Denticles/pulp stones:

Denticles are formed around foci of mineralizing pulp tissue


components such as collagen and nerve fibers, blood vessels, ground
substance, inflammed and necrotic cells. Denticles are composed of
tubular dentin and atubular mineralized material and can be attached or
embedded being partially or completely surrounded by dentin. In the
apical third of the root approximately 15% of teeth show pulp stone and
more than one pulp stone is usually found.

Clinical significance:

Denticles found within the pulp tissue in the apical third of the root
may account for some difficulties in root canal instrumentation. During
reaming or filing of root canal they may become detached and impacted
into the apical foramen rendering further instrumentation difficult.

Secondary dentin and cementum deposition:

Secondary dentin is deposited contiuously by the radicluar pulp


tissue. Secondary dentin is seen on the root canal walls of some teeth and
in greater quantities in periodontlally involved teeth. Towards the apex of
the tooth, the dentinal tubules appear to blend with cementum canaliculi.

Clinical significance:
The apical foramen or foramina tend to become obliterate by both
the deposition of secondary dentin within the root canal and by the
deposition of cementum outside the root canal. Continuous dentin and
cementum deposition will reduce the size of apical foramen but complete
closure does not occur as long as vital pulp tissue remain.
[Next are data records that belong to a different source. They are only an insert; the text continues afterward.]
-- ==== Sys2Proof/Safety.lean ====
section
/-!
DEFINITION. The terms claims about DDC are made in: runs and schedules, fairness (43_transmit_scheduler.md R205), who issues what, the
invariant, the states an error or a success leaves, and what no step can observe.
-/

namespace Sys2Proof.Machine

/-! ## Runs -/

/-- The state after an agent's step (every agent's step answers a next state). -/
def takeStep (x : Input) (s : State) : State :=
  match agentStep x s with
  | .next t => t
  | .fault _ => s
  | .refused _ => s

/-- The state after a list of steps, one total order (R60). -/
def runOf (xs : List Input) (s : State) : State := xs.foldl (fun s x => takeStep x s) s

/-- The states a list of steps goes through, the first and the last among them. -/
def statesAlong : List Input → State → List State
  | [], s => [s]
  | x :: xs, s => s :: statesAlong xs (takeStep x s)

/-- The state before step `n` of an infinite schedule. -/
def stateAt (sched : Nat → Input) (s : State) : Nat → State
  | 0 => s
  | n + 1 => takeStep (sched n) (stateAt sched s n)

/-- Fairness (R205): a start step that stays enabled is eventually taken, and the transport eventually answers each handoff. An
assumption on schedules, not a rule of the step (log 14). -/
def WeaklyFair (sched : Nat → Input) (s : State) : Prop :=
  (∀ n, (∀ m, n ≤ m → startEnabled (stateAt sched s m) = true) → ∃ m, n ≤ m ∧ sched m = .start) ∧
  (∀ n, (∀ m, n ≤ m → handoffEnabled (stateAt sched s m) = true) → ∃ m, n ≤ m ∧ ∃ r, sched m = .handoff r)

/-- HOST's step for the word of an instruction. -/
def issue (i : Instr) : Input := .command (encode i)

/-- HOST running the loop of `STOP` (R80, R272), after `answers` so far: before each command the other agents take the steps of one turn,
then HOST issues the next command of the expansion, if there is one. A command is issued for each answer, and `TX_ENABLE 0` before
them, so the next one is number `answers.length + 1`. The result is the state and every answer. -/
def stopLoop : List (List Input) → List (BitVec 32) → State → State × List (BitVec 32)
  | [], answers, s => (s, answers)
  | turn :: rest, answers, s =>
    match (Pseudo.stop.expand answers)[answers.length + 1]? with
    | none => (s, answers)
    | some i =>
      let t := takeStep (issue i) (runOf turn s)
      stopLoop rest (answers ++ [t.respData]) t

/-- HOST running `STOP`: `TX_ENABLE 0`, then the loop, for as long as there are turns. -/
def stopRun (turns : List (List Input)) (s : State) : State × List (BitVec 32) :=
  stopLoop turns [] (takeStep (issue (.txEnable 0#32)) s)

/-- No step of HOST's is among these: the other agents' steps and the reset. -/
def otherAgents (xs : List Input) : Prop := ∀ x ∈ xs, ∀ w, x ≠ .command w

/-- The step is HOST's command `i`. -/
def issues (x : Input) (i : Instr) : Prop := ∃ w, x = .command w ∧ decode w = some i

/-- The steps that may write `CUR` or `ARM` (10_state.md section 1). -/
def writesChannelState (x : Input) : Prop :=
  x = .reset ∨ issues x .msgCommit ∨ ∃ idx arg, issues x (.chSet idx arg)

/-- A command word that is no `TX_ENABLE 0` (R204). -/
def keepsEnabled (w : CmdWord) : Prop := ∀ arg, decode w = some (.txEnable arg) → arg.getLsbD 0 = true

/-- One tick served in time (R275): the tick, then the start, then the handoff, with HOST's commands anywhere between. -/
structure ServedTick where
  beforeStart : List CmdWord
  beforeHandoff : List CmdWord
  afterHandoff : List CmdWord
  answer : Answer
  deriving DecidableEq, Repr

/-- The steps of a served tick. -/
def ServedTick.steps (r : ServedTick) : List Input :=
  .tick :: r.beforeStart.map .command ++ .start :: r.beforeHandoff.map .command
    ++ .handoff r.answer :: r.afterHandoff.map .command

/-- No command of a served tick disables transmission. -/
def ServedTick.staysEnabled (r : ServedTick) : Prop :=
  (∀ w ∈ r.beforeStart, keepsEnabled w) ∧ (∀ w ∈ r.beforeHandoff, keepsEnabled w) ∧
    ∀ w ∈ r.afterHandoff, keepsEnabled w

/-- The last value a message gives for a field code (R172). -/
def lastValue (code : Nat) (fields : List (Byte × Arg)) : Option Arg :=
  (fields.reverse.find? fun f => f.1.toNat == code).map Prod.snd

/-- The event of a field of a message (R173): one for a channel value that is clamped, none for any other field. -/
def clampEvent (field : Byte × Arg) : Option Event :=
  if field.1.toNat ≤ 15 ∧ field.2.toInt < 0 then some (.clamp field.1 field.2.toInt 0#11)
  else if field.1.toNat ≤ 15 ∧ 2047 < field.2.toInt then some (.clamp field.1 field.2.toInt 2047#11)
  else none

/-! ## What a command leaves -/

/-- The state after a command that ends OK and writes nothing but the response (R33). -/
def afterOk (data : BitVec 32) (s : State) : State := { s with respCode := 0x00#8, respData := data }

/-- The state after a command that fails (R234): the response, FAULT bits, one event, and nothing else. -/
def afterError (code : Byte) (faultBits : BitVec 32) (e : Contract) (s : State) : State :=
  { s with
    respCode := code
    respData := 0#32
    faultReg := s.faultReg ||| faultBits
    events := s.events ++ [.contract e] }

/-- The commands of R59 that write nothing but the response. -/
def readsOnly : Instr → Bool
  | .chGet _ | .armGet | .snapGet _ | .snapArmGet | .foutGet _ | .decGet _ | .decFlagsGet | .txfGet _
  | .statusGet | .faultGet => true
  | .nop | .chSet _ _ | .snapshot | .encode | .dinClear | .dinPush _ | .decode | .msgBegin | .msgField _ _
  | .msgCommit | .msgAbort | .txEnable _ => false

/-- The commands of R59 that give the same state when repeated. -/
def repeatable : Instr → Bool
  | .snapshot | .encode | .decode | .dinClear | .txEnable _ => true
  | .nop | .chGet _ | .chSet _ _ | .armGet | .snapGet _ | .snapArmGet | .foutGet _ | .dinPush _ | .decGet _
  | .decFlagsGet | .msgBegin | .msgField _ _ | .msgCommit | .msgAbort | .txfGet _ | .statusGet | .faultGet => false

/-- The words R72 to R76 call legal, by opcode number and field, written without the opcode table. -/
def legalWord (w : CmdWord) : Bool :=
  let arg := (w >>> 32).toNat
  let op := (w >>> 24).toNat % 256
  let idx := (w >>> 16).toNat % 256
  let rsv := w.toNat % 65536
  rsv == 0 &&
    (([0x00, 0x03, 0x04, 0x06, 0x08, 0x0A, 0x0C, 0x0E, 0x10, 0x12, 0x13, 0x1E, 0x1F].contains op && idx == 0 && arg == 0)
      || ([0x01, 0x05, 0x09, 0x0D, 0x19].contains op && arg == 0)
      || [0x02, 0x11].contains op
      || (op == 0x0B && idx == 0 && arg < 256)
      || (op == 0x18 && idx == 0 && arg < 2))

/-- A frame is the encoding of a ChannelState, told bit by bit (R52, R53, R104, R106): stream bit `11c + b` is bit `b` of channel `c`,
and stream bit `k` is bit `k mod 8` of frame byte `1 + (k div 8)`. -/
def FrameCarries (armBit : Fin 2) (f : Frame) (c : ChannelState) : Prop :=
  f[0] = 0x0F#8 ∧ f[24] = 0x00#8 ∧
  (∀ b, b < 8 → f[23].getLsbD b = (c.arm && b == armBit.val)) ∧
  ∀ (i b : Nat) (hi : i < 16) (hb : b < 11),
    (f[1 + (11 * i + b) / 8]'(by omega)).getLsbD ((11 * i + b) % 8) = c.ch[i].getLsbD b

/-! ## The invariant -/

/-- What every step keeps (R30, R26, R32, R33, R132, R190, R195, R230, R234, R238). -/
structure MachineInv (s : State) : Prop where
  /-- `FAULT[31:8]` read 0 (R32) -/
  reservedFaultBits : s.faultReg.extractLsb' 8 24 = 0#24
  /-- codes 0x08 to 0xFF are never produced (R230) -/
  respCodeLegal : s.respCode.toNat ≤ 7
  /-- the data of a failed command is 0 (R33) -/
  failedDataZero : s.respCode ≠ 0#8 → s.respData = 0#32
  /-- the fault of a failed command is recorded (R234) -/
  failedBitSet : s.respCode ≠ 0#8 → s.faultReg.getLsbD (s.respCode.toNat - 1) = true
  /-- a tick is pending only while transmission is enabled (R192, R200) -/
  pendingOnlyEnabled : s.tickPending = true → s.txEn = true
  /-- nothing is staged while no message is open (R168 to R171) -/
  closedNothingStaged : s.msgOpen = false → s.pmask = 0#16 ∧ s.parmValid = false
  /-- `DEC_ARM` is the arm bit of `DEC_FLAGS` (R124, R132) -/
  decArmIsFlag : s.decArm = s.decFlags.getLsbD Config.armFlagBit.val
  /-- the frame being handed off is a whole frame (R194) -/
  sendingWholeFrame : s.txState = .transmitting → ∃ c, s.txbuf = encodeFrame Config.armFlagBit c
  /-- every frame on the wire is a whole frame (R195, R196) -/
  wireWholeFrames : ∀ f ∈ s.wire, ∃ c, f = encodeFrame Config.armFlagBit c
  /-- every recorded contract violation was reported (R234) -/
  faultBitsReported : ∀ k, k < 7 → s.faultReg.getLsbD k = true →
    ∃ e, Event.contract e ∈ s.events ∧ e.code.toNat = k + 1
  /-- a recorded overrun was reported (R192) -/
  overrunReported : s.faultReg.getLsbD 7 = true → Event.tickOverrun ∈ s.events

/-! ## What no step can observe -/

/-- The state with every stale register cleared: `PVAL[i]` with `PMASK[i] = 0`, `PARM` with `PARM_VALID = 0`, `DIN[j]` with
`j ≥ DIN_LEN` (93_implementation_defined.md items 26 and 27). -/
def hideStale (s : State) : State :=
  { s with
    pval := mergeStaged s.pmask s.pval (Vector.replicate 16 0#11)
    parm := s.parmValid && s.parm
    din := Vector.ofFn fun j => if j.val < s.dinLen.toNat then s.din[j] else 0x00#8 }

end Sys2Proof.Machine
end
Radiographic assessment of apical third:

The lateral canals, accessory canals and other anantomic


aberrations cannot be easily identified. The clinician shouls have sound
knowledge about these anatomic variations. Clinically also we shouls
examine carefully for extracanals by probing the potential area using a
sharp pointer or an endodontic explorer. Radiographically, we can assess
and sometimes identify the anatomic variations.
When the radiograph shows root canal that descends from the
puplpal floor and suddenly stops in the apical reion then, bifurcation or
trifurcation in the apical region can be expected. To conform this, a
second radiograph is exposed from a mesial or distal angulation of 10-
30º. This resultant film will show more roots or vertical lines indicating
peripheries of additional root surfaces.

If the root canal shadow abruptly stops in the middle third of the
root or if the diameter of the root canal suddenly narrows down then it
denotes that the root canal may be dividing into two. This is very
common occurrence in mandibular premolars. If there is a lateral
radiolucency present in the apical one third of the root, it may indicate the
possibility of lateral canal accessory canals or presence of periodontal
lesions.

If there is a radiolucent line running along the diagnostic


instrument whose long axis is not in relation to the instrument then there
is high chance of additional canal. The recent advancements like
xeroraiography, radiovisiography, digital substraction radiography,
computed tomography also will be helpful for identifying these minute
anatomical variations.

Other features of apex on radiographs:

i) Thin “pinched” apex – care should be taken during


instrumentation to avoid perforation.
ii) Bulbousapex – Bulbous appearance of apex is due to
hypercementosis. In cases of bulbous apex apical constriction
may be significantly shorter from the radiographic apex
compared to normal teeth.

iii) Resorbed apex – Advanced inflammation at the periapex


usually causes resorption of cementum, either widening of
apical foramen. Such changes will make working length
determination difficult with proper apical preparation and
condensation of gutta-percha. So apical stop should be created
in such teeth.

iv) Blunderbuss apex – a newly formed tooth would normally


show an incompletely forced root having a wide root canal and
an open apex. Such a canal is termed immature or blunderbuss
canal.
Apical Preparation:

Length determination:

The first step in the prepration is the location of the foramen in the
root apex. Although a radiographic assessment with a measured endo
instrument in the canal is an accepted procedure for the determination of
the tooth length, measurements using electronic instruments are
becoming increasingly popular. Electronic measurement of the tooth
length according Grossman (1981), is an effective method in 80 to 90%
of the cases compared to the radiographic method. Neosono D, according
to some clinicans, indicates the exact location of the foramen with
reasonable accuracy. Galland (1985) recommends electronic apex finder
for those who perform endo treatment infrequently.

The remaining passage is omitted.